▶ _ASSIGNMENT_: The lines below are to be quoted exactly, from the first through the one that contains "u.portUp p = false".
────────
/-- BLOCK_LOCK_GAINED, LINK_UP, LINK_DOWN, FRAME_RECEIVE, PAUSE_HOLD_EXPIRY, PAUSE_ON, PAUSE_REFRESH, PAUSE_OFF, THROUGH_FORWARD (R326–R337, R360). -/
def Obligations.ethernet_links_frames_and_pause : Prop :=
  (∀ t p s, s.ethPort p = true → ((s.rxLanes p).all fun i => s.rdBit (Reg.LAN_STATUS i) 31) = true →
    ∃ u, exec (.blockLockGained t p) s = .next u ∧ u.rdBit (Reg.MAC_STATUS p) 30 = true ∧ u.rdBit (Reg.MAC_STATUS p) 29 = false ∧
    (u.macRun p).lockedAt = some (max s.now t) ∧ u.portUp p = s.portUp p ∧ (∀ a, a ≠ Reg.MAC_STATUS p → u.rd a = s.rd a) ∧ u.ctl = s.ctl ∧
    u.pins = s.pins ∧ u.cfg = s.cfg ∧ u.dram = s.dram) ∧
  (∀ t p s v, s.ethPort p = true → (s.macRun p).lockedAt = some v → s.rdBit (Reg.MAC_STATUS p) 30 = true → s.portUp p = false →
    v + 10000000 ≤ max s.now t → ∃ u, exec (.linkUp t p) s = .next u ∧ u.rdFld (Reg.MAC_STATUS p) 31 28 = 12 ∧
    u.rdBit (Reg.MAC_EVENT p) 1 = true ∧ (∀ a, a ∉ [Reg.MAC_STATUS p, Reg.MAC_EVENT p, Reg.MSIX_PENDING 0, Reg.MSIX_PENDING 1] →
    u.rd a = s.rd a) ∧ u.ctl = s.ctl ∧ u.pins = s.pins ∧ u.cfg = s.cfg ∧ u.dram = s.dram) ∧
  (∀ t p s v, (s.macRun p).lockedAt = some v → max s.now t < v + 10000000 → exec (.linkUp t p) s = .next (s.at t)) ∧
  (∀ t p cause s, s.ethPort p = true → s.portUp p = true → cause ≤ 3 → ∃ u, exec (.linkDown t p cause false) s = .next u ∧
    u.portUp p = false ∧ u.rdBit (Reg.MAC_EVENT p) 0 = true ∧
    u.rd64 (Reg.MAC_CNT_LINK_DOWN_LO p) (Reg.MAC_CNT_LINK_DOWN_HI p) = (s.rd64 (Reg.MAC_CNT_LINK_DOWN_LO p) (Reg.MAC_CNT_LINK_DOWN_HI p) + 1) % 18446744073709551616 ∧
    u.rdBit (Reg.MAC_STATUS p) 27 = false ∧ (cause ≤ 1 → (u.macRun p).lockedAt = none ∧ u.rdBit (Reg.MAC_STATUS p) 30 = false) ∧
    (cause = 3 → u.rdBit (Reg.MAC_STATUS p) 28 = true) ∧ u.ctl = s.ctl ∧ u.pins = s.pins ∧ u.cfg = s.cfg ∧ u.dram = s.dram) ∧
  (∀ t p fr s, s.ethPort p = true → s.portUp p = false → fr.codes = ⟨0, 0, 0, 0, 0, 0, 0⟩ → ∃ u, exec (.frameReceive t p fr) s = .next u ∧
    u.rd64 (Reg.MAC_CNT_RX_FCS_ERR_LO p) (Reg.MAC_CNT_RX_FCS_ERR_HI p) = (s.rd64 (Reg.MAC_CNT_RX_FCS_ERR_LO p) (Reg.MAC_CNT_RX_FCS_ERR_HI p) + 1) % 18446744073709551616 ∧
    (∀ a, a ∉ [Reg.MAC_CNT_RX_FCS_ERR_LO p, Reg.MAC_CNT_RX_FCS_ERR_HI p] → u.rd a = s.rd a) ∧ u.xpt = s.xpt ∧ u.out = s.out ∧
    u.ctl = s.ctl ∧ u.pins = s.pins ∧ u.cfg = s.cfg ∧ u.dram = s.dram) ∧
  (∀ t p fr s, s.ethPort p = true → s.portUp p = true → fr.codes = ⟨0, 0, 0, 0, 0, 0, 0⟩ → s.portClass p ≠ 1 → 64 ≤ fr.bytes.length →
    fr.bytes.length ≤ s.rdFld (Reg.MAC_CFG p) 29 16 → fr.marked = true ∨
    toLe 4 (crc32 (fr.bytes.take (fr.bytes.length - 4))) ≠ fr.bytes.drop (fr.bytes.length - 4) →
    ∃ u, exec (.frameReceive t p fr) s = .next u ∧
    u.rd64 (Reg.MAC_CNT_RX_FCS_ERR_LO p) (Reg.MAC_CNT_RX_FCS_ERR_HI p) = (s.rd64 (Reg.MAC_CNT_RX_FCS_ERR_LO p) (Reg.MAC_CNT_RX_FCS_ERR_HI p) + 1) % 18446744073709551616 ∧
    (∀ a, a ∉ [Reg.MAC_CNT_RX_FCS_ERR_LO p, Reg.MAC_CNT_RX_FCS_ERR_HI p] → u.rd a = s.rd a) ∧ u.xpt = s.xpt ∧ u.out = s.out ∧
    u.ctl = s.ctl ∧ u.pins = s.pins ∧ u.cfg = s.cfg ∧ u.dram = s.dram) ∧
  (∀ t p fr s b, s.ethPort p = true → s.portUp p = true → fr.codes = ⟨0, 0, 0, 0, 0, 0, 0⟩ → s.portClass p = 0 →
    s.rd (Reg.MED_PORT_IPV4 p) = 0 → p < 1024 → fr.marked = false → fr.bytes = b ++ toLe 4 (crc32 b) → 60 ≤ b.length →
    b.length + 4 ≤ s.rdFld (Reg.MAC_CFG p) 29 16 → etherType fr.bytes = 0x1234 → slice fr.bytes 0 6 ≠ s.macAddr p →
    ((fr.bytes.getD 0 0).toNat % 2 = 0) → ∃ u, exec (.frameReceive t p fr) s = .next u ∧
    u.rd64 (Reg.MAC_CNT_RX_OK_LO p) (Reg.MAC_CNT_RX_OK_HI p) = (s.rd64 (Reg.MAC_CNT_RX_OK_LO p) (Reg.MAC_CNT_RX_OK_HI p) + 1) % 18446744073709551616 ∧
    u.rd64 (Reg.MAC_CNT_RX_OCTETS_LO p) (Reg.MAC_CNT_RX_OCTETS_HI p) = (s.rd64 (Reg.MAC_CNT_RX_OCTETS_LO p) (Reg.MAC_CNT_RX_OCTETS_HI p) + b.length + 4) % 18446744073709551616 ∧
    u.rd64 (Reg.MAC_CNT_RX_FILTERED_LO p) (Reg.MAC_CNT_RX_FILTERED_HI p) = (s.rd64 (Reg.MAC_CNT_RX_FILTERED_LO p) (Reg.MAC_CNT_RX_FILTERED_HI p) + 1) % 18446744073709551616 ∧
    u.xpt = s.xpt ∧ u.out = s.out ∧ u.ctl = s.ctl ∧ u.pins = s.pins ∧ u.cfg = s.cfg ∧ u.dram = s.dram) ∧
  (∀ t p n fr s b, s.ethPort p = true → s.portUp p = true → s.portClass p = 3 → 1 ≤ n → n < 65536 → s.rdBit (Reg.MAC_STATUS p) 27 = false →
    b = padTo 60 ([0x01, 0x80, 0xC2, 0, 0, 1, 2, 0, 0, 0, 0, 0, 0x88, 0x08, 0, 1] ++ toBe 2 n) →
    fr = ⟨b ++ toLe 4 (crc32 b), false, 0, false, ⟨0, 0, 0, 0, 0, 0, 0⟩⟩ → 64 ≤ s.rdFld (Reg.MAC_CFG p) 29 16 →
    ∃ u, exec (.frameReceive t p fr) s = .next u ∧ u.rdBit (Reg.MAC_STATUS p) 27 = true ∧
    (u.macRun p).holdUntil = max (max s.now t) (s.macRun p).txEnd + (512 * n + max 1 (s.portGb p) - 1) / max 1 (s.portGb p) ∧
    u.rd64 (Reg.MAC_CNT_RX_PAUSE_LO p) (Reg.MAC_CNT_RX_PAUSE_HI p) = (s.rd64 (Reg.MAC_CNT_RX_PAUSE_LO p) (Reg.MAC_CNT_RX_PAUSE_HI p) + 1) % 18446744073709551616 ∧
    u.out = s.out ∧ u.ctl = s.ctl ∧ u.pins = s.pins ∧ u.cfg = s.cfg ∧ u.dram = s.dram) ∧
  (∀ t p s, s.rdBit (Reg.MAC_STATUS p) 27 = true → (s.macRun p).holdUntil ≤ max s.now t → (s.macRun p).waiting = [] →
    ∃ u, exec (.pauseHoldExpiry t p) s = .next u ∧ u.rdBit (Reg.MAC_STATUS p) 27 = false ∧ u.portUp p = s.portUp p ∧
    (∀ a, a ∉ [Reg.MAC_STATUS p, Reg.MAC_CNT_TX_HELD_QUANTA_LO p, Reg.MAC_CNT_TX_HELD_QUANTA_HI p] → u.rd a = s.rd a) ∧ u.ctl = s.ctl ∧
    u.pins = s.pins ∧ u.cfg = s.cfg ∧ u.dram = s.dram) ∧
  (∀ t p s, s.ethPort p = true → s.hasQueue p = true → s.portUp p = true → s.rdBit (Reg.MAC_STATUS p) 26 = false →
    1024 * (s.at t).highMark p < (s.macRun p).fill → ∃ u, exec (.pauseOn t p) s = .next u ∧ u.rdBit (Reg.MAC_STATUS p) 26 = true ∧
    u.rdBit (Reg.MAC_EVENT p) 3 = true ∧
    u.rd64 (Reg.MAC_CNT_TX_PAUSE_LO p) (Reg.MAC_CNT_TX_PAUSE_HI p) = (s.rd64 (Reg.MAC_CNT_TX_PAUSE_LO p) (Reg.MAC_CNT_TX_PAUSE_HI p) + 1) % 18446744073709551616 ∧
    (u.macRun p).pauseAt = max s.now t ∧ (u.macRun p).queue = (s.macRun p).queue ∧ u.ctl = s.ctl ∧ u.pins = s.pins ∧ u.cfg = s.cfg ∧
    u.dram = s.dram) ∧
  (∀ t p s, s.ethPort p = true → s.portUp p = true → s.rdBit (Reg.MAC_STATUS p) 26 = true →
    (s.macRun p).pauseAt + 512 * (s.rdFld (Reg.MAC_PAUSE_CFG p) 15 0 / 2) / s.portGb p ≤ max s.now t → (s.at t).drainedNow p = false →
    ∃ u, exec (.pauseRefresh t p) s = .next u ∧
    u.out = s.out ++ [.frame p 5 (padTo 60 (pauseAddr ++ s.macAddr p ++ [0x88, 0x08, 0, 1] ++ toBe 2 (s.rdFld (Reg.MAC_PAUSE_CFG p) 15 0)) ++ toLe 4 (crc32 (padTo 60 (pauseAddr ++ s.macAddr p ++ [0x88, 0x08, 0, 1] ++ toBe 2 (s.rdFld (Reg.MAC_PAUSE_CFG p) 15 0)))))] ∧
    (u.macRun p).pauseAt = max s.now t ∧ u.rdBit (Reg.MAC_STATUS p) 26 = true ∧ u.ctl = s.ctl ∧ u.pins = s.pins ∧ u.cfg = s.cfg ∧
    u.dram = s.dram) ∧
  (∀ t p s, s.ethPort p = true → s.portUp p = true → s.portClass p = 3 → s.rdBit (Reg.MAC_STATUS p) 26 = true →
    (s.macRun p).fill ≤ 1024 * s.rdFld (Reg.MAC_WM p) 15 0 → ∃ u, exec (.pauseOff t p 0) s = .next u ∧
    u.rdBit (Reg.MAC_STATUS p) 26 = false ∧ u.rdBit (Reg.MAC_EVENT p) 4 = true ∧
    u.rd64 (Reg.MAC_CNT_TX_PAUSE_LO p) (Reg.MAC_CNT_TX_PAUSE_HI p) = (s.rd64 (Reg.MAC_CNT_TX_PAUSE_LO p) (Reg.MAC_CNT_TX_PAUSE_HI p) + 1) % 18446744073709551616 ∧
    u.ctl = s.ctl ∧ u.pins = s.pins ∧ u.cfg = s.cfg ∧ u.dram = s.dram) ∧
  (∀ t p s q v f rest, s.portClass p = 3 → s.throughPartner p = some q → (s.macRun p).queue = (v, f) :: rest → ptpEventAt f = none →
    s.portUp q = true → f.length ≤ s.rdFld (Reg.MAC_CFG q) 29 16 → s.rdBit (Reg.MAC_STATUS q) 27 = false →
    ∃ u, exec (.throughForward t p none) s = .next u ∧ (u.macRun p).queue = rest ∧
    u.out = s.out ++ [.frame q 6 (padTo 60 (f.take (f.length - 4)) ++ toLe 4 (crc32 (padTo 60 (f.take (f.length - 4)))))] ∧
    u.rd64 (Reg.MAC_CNT_TX_OK_LO q) (Reg.MAC_CNT_TX_OK_HI q) = (s.rd64 (Reg.MAC_CNT_TX_OK_LO q) (Reg.MAC_CNT_TX_OK_HI q) + 1) % 18446744073709551616 ∧
    u.ctl = s.ctl ∧ u.pins = s.pins ∧ u.cfg = s.cfg ∧ u.dram = s.dram) ∧
  (∀ t p s q v f rest b, s.portClass p = 3 → s.throughPartner p = some q → (s.macRun p).queue = (v, f) :: rest → s.portUp q = true →
    f.length ≤ s.rdFld (Reg.MAC_CFG q) 29 16 → s.rdBit (Reg.MAC_STATUS q) 27 = false → b = padTo 60 ((s.at t).forwarded p q v f) →
    ∃ u, exec (.throughForward t p none) s = .next u ∧ (u.macRun p).queue = rest ∧ u.out = s.out ++ [.frame q 6 (b ++ toLe 4 (crc32 b))] ∧
    u.ctl = s.ctl ∧ u.pins = s.pins ∧ u.cfg = s.cfg ∧ u.dram = s.dram) ∧
  (∀ t p fr s, s.ethPort p = true → s.portUp p = false → fr.codes.inserted ≠ 0 → fr.codes.dropped = 0 →
    (s.rd (Reg.LAN_CNT_RM_INS p)).toNat + fr.codes.inserted < 4294967296 →
    (s.rd (Reg.LAN_CNT_RM_DEL p)).toNat + fr.codes.deleted < 4294967296 → ∃ u, exec (.frameReceive t p fr) s = .next u ∧
    u.rd (Reg.LAN_CNT_RM_INS p) = BitVec.ofNat 32 ((s.rd (Reg.LAN_CNT_RM_INS p)).toNat + fr.codes.inserted) ∧
    u.rd (Reg.LAN_CNT_RM_DEL p) = BitVec.ofNat 32 ((s.rd (Reg.LAN_CNT_RM_DEL p)).toNat + fr.codes.deleted) ∧
    u.rd (Reg.LAN_CNT_RM_OVF p) = s.rd (Reg.LAN_CNT_RM_OVF p) ∧ u.xpt = s.xpt ∧ u.out = s.out ∧ u.mac = s.mac ∧ u.ctl = s.ctl ∧
    u.pins = s.pins ∧ u.cfg = s.cfg ∧ u.dram = s.dram)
────────
▶ _EXPECTED ANSWER_:
/-- BLOCK_LOCK_GAINED, LINK_UP, LINK_DOWN, FRAME_RECEIVE, PAUSE_HOLD_EXPIRY, PAUSE_ON, PAUSE_REFRESH, PAUSE_OFF, THROUGH_FORWARD (R326–R337, R360). -/
def Obligations.ethernet_links_frames_and_pause : Prop :=
  (∀ t p s, s.ethPort p = true → ((s.rxLanes p).all fun i => s.rdBit (Reg.LAN_STATUS i) 31) = true →
    ∃ u, exec (.blockLockGained t p) s = .next u ∧ u.rdBit (Reg.MAC_STATUS p) 30 = true ∧ u.rdBit (Reg.MAC_STATUS p) 29 = false ∧
    (u.macRun p).lockedAt = some (max s.now t) ∧ u.portUp p = s.portUp p ∧ (∀ a, a ≠ Reg.MAC_STATUS p → u.rd a = s.rd a) ∧ u.ctl = s.ctl ∧
    u.pins = s.pins ∧ u.cfg = s.cfg ∧ u.dram = s.dram) ∧
  (∀ t p s v, s.ethPort p = true → (s.macRun p).lockedAt = some v → s.rdBit (Reg.MAC_STATUS p) 30 = true → s.portUp p = false →
    v + 10000000 ≤ max s.now t → ∃ u, exec (.linkUp t p) s = .next u ∧ u.rdFld (Reg.MAC_STATUS p) 31 28 = 12 ∧
    u.rdBit (Reg.MAC_EVENT p) 1 = true ∧ (∀ a, a ∉ [Reg.MAC_STATUS p, Reg.MAC_EVENT p, Reg.MSIX_PENDING 0, Reg.MSIX_PENDING 1] →
    u.rd a = s.rd a) ∧ u.ctl = s.ctl ∧ u.pins = s.pins ∧ u.cfg = s.cfg ∧ u.dram = s.dram) ∧
  (∀ t p s v, (s.macRun p).lockedAt = some v → max s.now t < v + 10000000 → exec (.linkUp t p) s = .next (s.at t)) ∧
  (∀ t p cause s, s.ethPort p = true → s.portUp p = true → cause ≤ 3 → ∃ u, exec (.linkDown t p cause false) s = .next u ∧
    u.portUp p = false ∧ u.rdBit (Reg.MAC_EVENT p) 0 = true ∧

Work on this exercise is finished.